Samples in screen 2 are labelled as follows:

C1 - uninfected Day 9 post-lenti, no flu
C2 - infected 16h not sorted
P3 - high HA - top 15%
P4 - middle of distribution of HA
P5 - low HA (2.5% further into distribution than P6)
P6 - very low HA (bottom 2.5% of HA ) - ie. comparable to the combined P5+P6 sample in screen 1. The primary comparison of (average $P_{5,6}$ vs $P_4$ for screen 1, $P_6$ vs $P_4$ for screen 2) was chosen a priori.
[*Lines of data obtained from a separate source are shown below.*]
-- ==== Sys2Proof/Machine/Pokey.lean ====
section
/-! DEFINITION. The sound coprocessor (`63_sound.md`): registers, noise polynomials, oscillators, sample generation, keyboard. -/

namespace Sys2Proof.Machine

/-! ## Noise polynomials (R462, R463) -/

/-- `step(p, w, t)`: shift right by one, the new top bit is `p[0] ^ p[t]` (R462). -/
def lfsrStep {w : Nat} (t : Nat) (p : BitVec w) : BitVec w :=
  (p >>> 1) ||| (((BitVec.ofBool (p.getLsbD 0 ^^ p.getLsbD t)).setWidth w) <<< (w - 1))

/-- `PolyStep()`: all four registers advance by one step each, with the taps of R462 (R463). -/
def polyStep (p : Pokey) : Pokey :=
  { p with
    poly4 := lfsrStep Config.poly4Tap p.poly4
    poly5 := lfsrStep Config.poly5Tap p.poly5
    poly9 := lfsrStep Config.poly9Tap p.poly9
    poly17 := lfsrStep Config.poly17Tap p.poly17 }

/-- `RandomValue()`: the top eight bits of the selected long register (R457). -/
def randomValue (p : Pokey) : Byte :=
  if p.audctl.getLsbD 7 then (p.poly9 >>> 1).setWidth 8 else (p.poly17 >>> 9).setWidth 8

/-! ## Periods (R460, R461) -/

/-- Channel `i` is clocked at 1.79 MHz (R456, R461). -/
def fastChannel (audctl : Byte) (i : Nat) : Bool := (i == 0 && audctl.getLsbD 6) || (i == 2 && audctl.getLsbD 5)

/-- Channel `i` runs on the 16-bit divisor of its pair (R456, R461). -/
def joinedChannel (audctl : Byte) (i : Nat) : Bool := (i == 0 && audctl.getLsbD 4) || (i == 2 && audctl.getLsbD 3)

/-- Channel `i` is the disabled second channel of a joined pair (R460). -/
def disabledChannel (audctl : Byte) (i : Nat) : Bool := (i == 1 && audctl.getLsbD 4) || (i == 3 && audctl.getLsbD 3)

/-- `half_cycles(i)` (R461). -/
def halfCycles (audf : Quad Byte) (audctl : Byte) (i : Nat) : Nat :=
  let joined := joinedChannel audctl i
  let n := if joined then (audf.get (i + 1)).toNat * 256 + (audf.get i).toNat else (audf.get i).toNat
  if fastChannel audctl i then n + (if joined then 7 else 4)
  else (n + 1) * (if audctl.getLsbD 0 then 114 else 28)

/-- `max(1, floor(half_cycles * SAMPLE_RATE / CPU_CLOCK + 1/2))` in exact integers (R461). -/
def periodOf (sampleRate half : Nat) : Nat :=
  max 1 ((2 * half * sampleRate + Config.cpuClock) / (2 * Config.cpuClock))

/-- `Recompute()` (R461). -/
def recompute (sampleRate : Nat) (p : Pokey) : Pokey :=
  { p with period := Quad.ofFn fun i => periodOf sampleRate (halfCycles p.audf p.audctl i) }

/-! ## Registers (R452, R453) -/

/-- `SKSTAT` (R471). -/
def skstat (p : Pokey) : Byte := if p.keyDown then 0xFB else 0xFF

/-- `PokeyRead(o)` (R452): the one read of the register window with a side effect is `RANDOM` (R457). -/
def pokeyRead (o : Nat) (p : Pokey) : Byte × Pokey :=
  match o with
  | 0x9 => (p.kbcode, p)
  | 0xA => (randomValue (polyStep p), polyStep p)
  | 0xE => (p.irqst, p)
  | 0xF => (skstat p, p)
  | _ => (Config.ioSentinel, p)

/-- `PokeyWrite(o, v)` (R453). -/
def pokeyWrite (sampleRate o : Nat) (v : Byte) (p : Pokey) : Pokey :=
  match o with
  | 0x0 => recompute sampleRate { p with audf := p.audf.set 0 v }
  | 0x1 => { p with audc := p.audc.set 0 v }
  | 0x2 => recompute sampleRate { p with audf := p.audf.set 1 v }
  | 0x3 => { p with audc := p.audc.set 1 v }
  | 0x4 => recompute sampleRate { p with audf := p.audf.set 2 v }
  | 0x5 => { p with audc := p.audc.set 2 v }
  | 0x6 => recompute sampleRate { p with audf := p.audf.set 3 v }
  | 0x7 => { p with audc := p.audc.set 3 v }
  | 0x8 => recompute sampleRate { p with audctl := v }
  | 0xE => { p with irqen := v, irqst := p.irqst ||| ~~~v }
  | 0xF => { p with skctl := v }
  | _ => p

/-- `IrqPending()` (R334, R475). -/
def irqPending (p : Pokey) : Bool := (~~~p.irqst &&& p.irqen) != 0

/-- `setKey(code, pressed)` (R476): a press of a new key, or of any key after a release, stores the code and, if enabled,
makes the keyboard interrupt pending. -/
def setKey (code : Byte) (pressed : Bool) (p : Pokey) : Pokey :=
  if pressed then
    let p :=
      if !p.keyDown || p.kbcode != code then
        { p with kbcode := code, irqst := if p.irqen.getLsbD 6 then p.irqst &&& 0xBF else p.irqst }
      else p
    { p with keyDown := true }
  else { p with keyDown := false }

/-! ## Sample generation (R464 to R466) -/

/-- `gate(i)` of a distortion code (R464). -/
def gate (code : Nat) (p : Pokey) : Bool :=
  let long := if p.audctl.getLsbD 7 then p.poly9.getLsbD 0 else p.poly17.getLsbD 0
  match code with
  | 0 => p.poly5.getLsbD 0 && long
  | 1 => p.poly5.getLsbD 0
  | 2 => p.poly5.getLsbD 0 && p.poly4.getLsbD 0
  | 3 => p.poly5.getLsbD 0
  | 4 => long
  | 5 => true
  | 6 => p.poly4.getLsbD 0
  | _ => true

/-- One channel after one sample: its divider, its square wave, its level and its output. -/
structure Channel where
  divcnt : Int
  sq : Bool
  last : Int
  out : Int
  deriving DecidableEq, Repr

/-- Channel `i` has the high-pass filter (R456, R465). -/
def highPass (audctl : Byte) (i : Nat) : Bool := (i == 0 && audctl.getLsbD 2) || (i == 1 && audctl.getLsbD 1)

/-- Channel `i` for one sample (R465). -/
def channelSample (p : Pokey) (i : Nat) : Channel :=
  let audc := p.audc.get i
  let vol : Int := (audc.extractLsb' 0 4).toNat
  let d := p.divcnt.get i
  let q := p.sq.get i
  let finish (d : Int) (q : Bool) (cur : Int) : Channel :=
    { divcnt := d, sq := q, last := cur, out := if highPass p.audctl i then cur - p.last.get i else cur }
  if disabledChannel p.audctl i then finish d q 0
  else if audc.getLsbD 4 then finish d q vol
  else
    let under := decide (d - 1 < 0)
    let d' := if under then d - 1 + p.period.get i else d - 1
    let q' := if under then !q else q
    finish d' q' (if q' && gate (audc.extractLsb' 5 3).toNat p then vol else 0)

/-- `clamp(s * 512, -32768, 32767)` as a signed 16-bit value (R466). -/
def mixSample (s : Int) : BitVec 16 := BitVec.ofInt 16 (max (-32768) (min (s * 512) 32767))

/-- Writes sample `i`; samples are written in order, so the buffer grows by one or keeps its length (log entry 7). -/
def putSample (l : List (BitVec 16)) (i : Nat) (v : BitVec 16) : List (BitVec 16) :=
  if i < l.length then l.set i v else l ++ [v]

/-- One turn of the loop of `TopUp()` (R466). -/
def sampleStep (cadence : Nat) (p : Pokey) : Pokey :=
  let tick := p.polyTick + 1
  let p := if tick = cadence then polyStep { p with polyTick := 0 } else { p with polyTick := tick }
  let ch := Quad.ofFn (channelSample p)
  { p with
    divcnt := Quad.ofFn fun i => (ch.get i).divcnt
    sq := Quad.ofFn fun i => (ch.get i).sq
    last := Quad.ofFn fun i => (ch.get i).last
    samples := putSample p.samples p.sampleIndex
      (mixSample ((ch.get 0).out + (ch.get 1).out + (ch.get 2).out + (ch.get 3).out))
    sampleIndex := p.sampleIndex + 1 }

/-- `n` turns of the loop. -/
def sampleSteps (cadence : Nat) : Nat → Pokey → Pokey
  | 0, p => p
  | n + 1, p => sampleSteps cadence n (sampleStep cadence p)

/-- The target index of `TopUp()` (R466). -/
def topUpTarget (samplesPerFrame scanline : Nat) : Nat := (scanline + 1) * samplesPerFrame / Config.scanlinesPerFrame

/-- `TopUp()` for the scanline just completed (R466). -/
def topUp (samplesPerFrame cadence scanline : Nat) (p : Pokey) : Pokey :=
  sampleSteps cadence (topUpTarget samplesPerFrame scanline - p.sampleIndex) p

end Sys2Proof.Machine
end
Use FASTQ QC on initial read file, convert to FASTA
Exclude “unexpected” files contain reads that don’t match guide RNAs - these are usually sequencing errors.
count sequences ocurring in each barcode (ie. each well on the PCR plate for library preparation has a unique barcode, but the same sample was split between many wells because we get so much DNA)
quality control - compare read counts against expected guide sequences for AVANA4
normalise the read counts across wells because differences between wells (for the same original sample) are random, so we don’t want to amplify these. Normalise to $log_2$ reads per million. $\begin{aligned} log_2(\frac{sgRNA count*1000000}{total reads in well}+1) \end{aligned}$ [All subsequent values are $log_2$ reads per million]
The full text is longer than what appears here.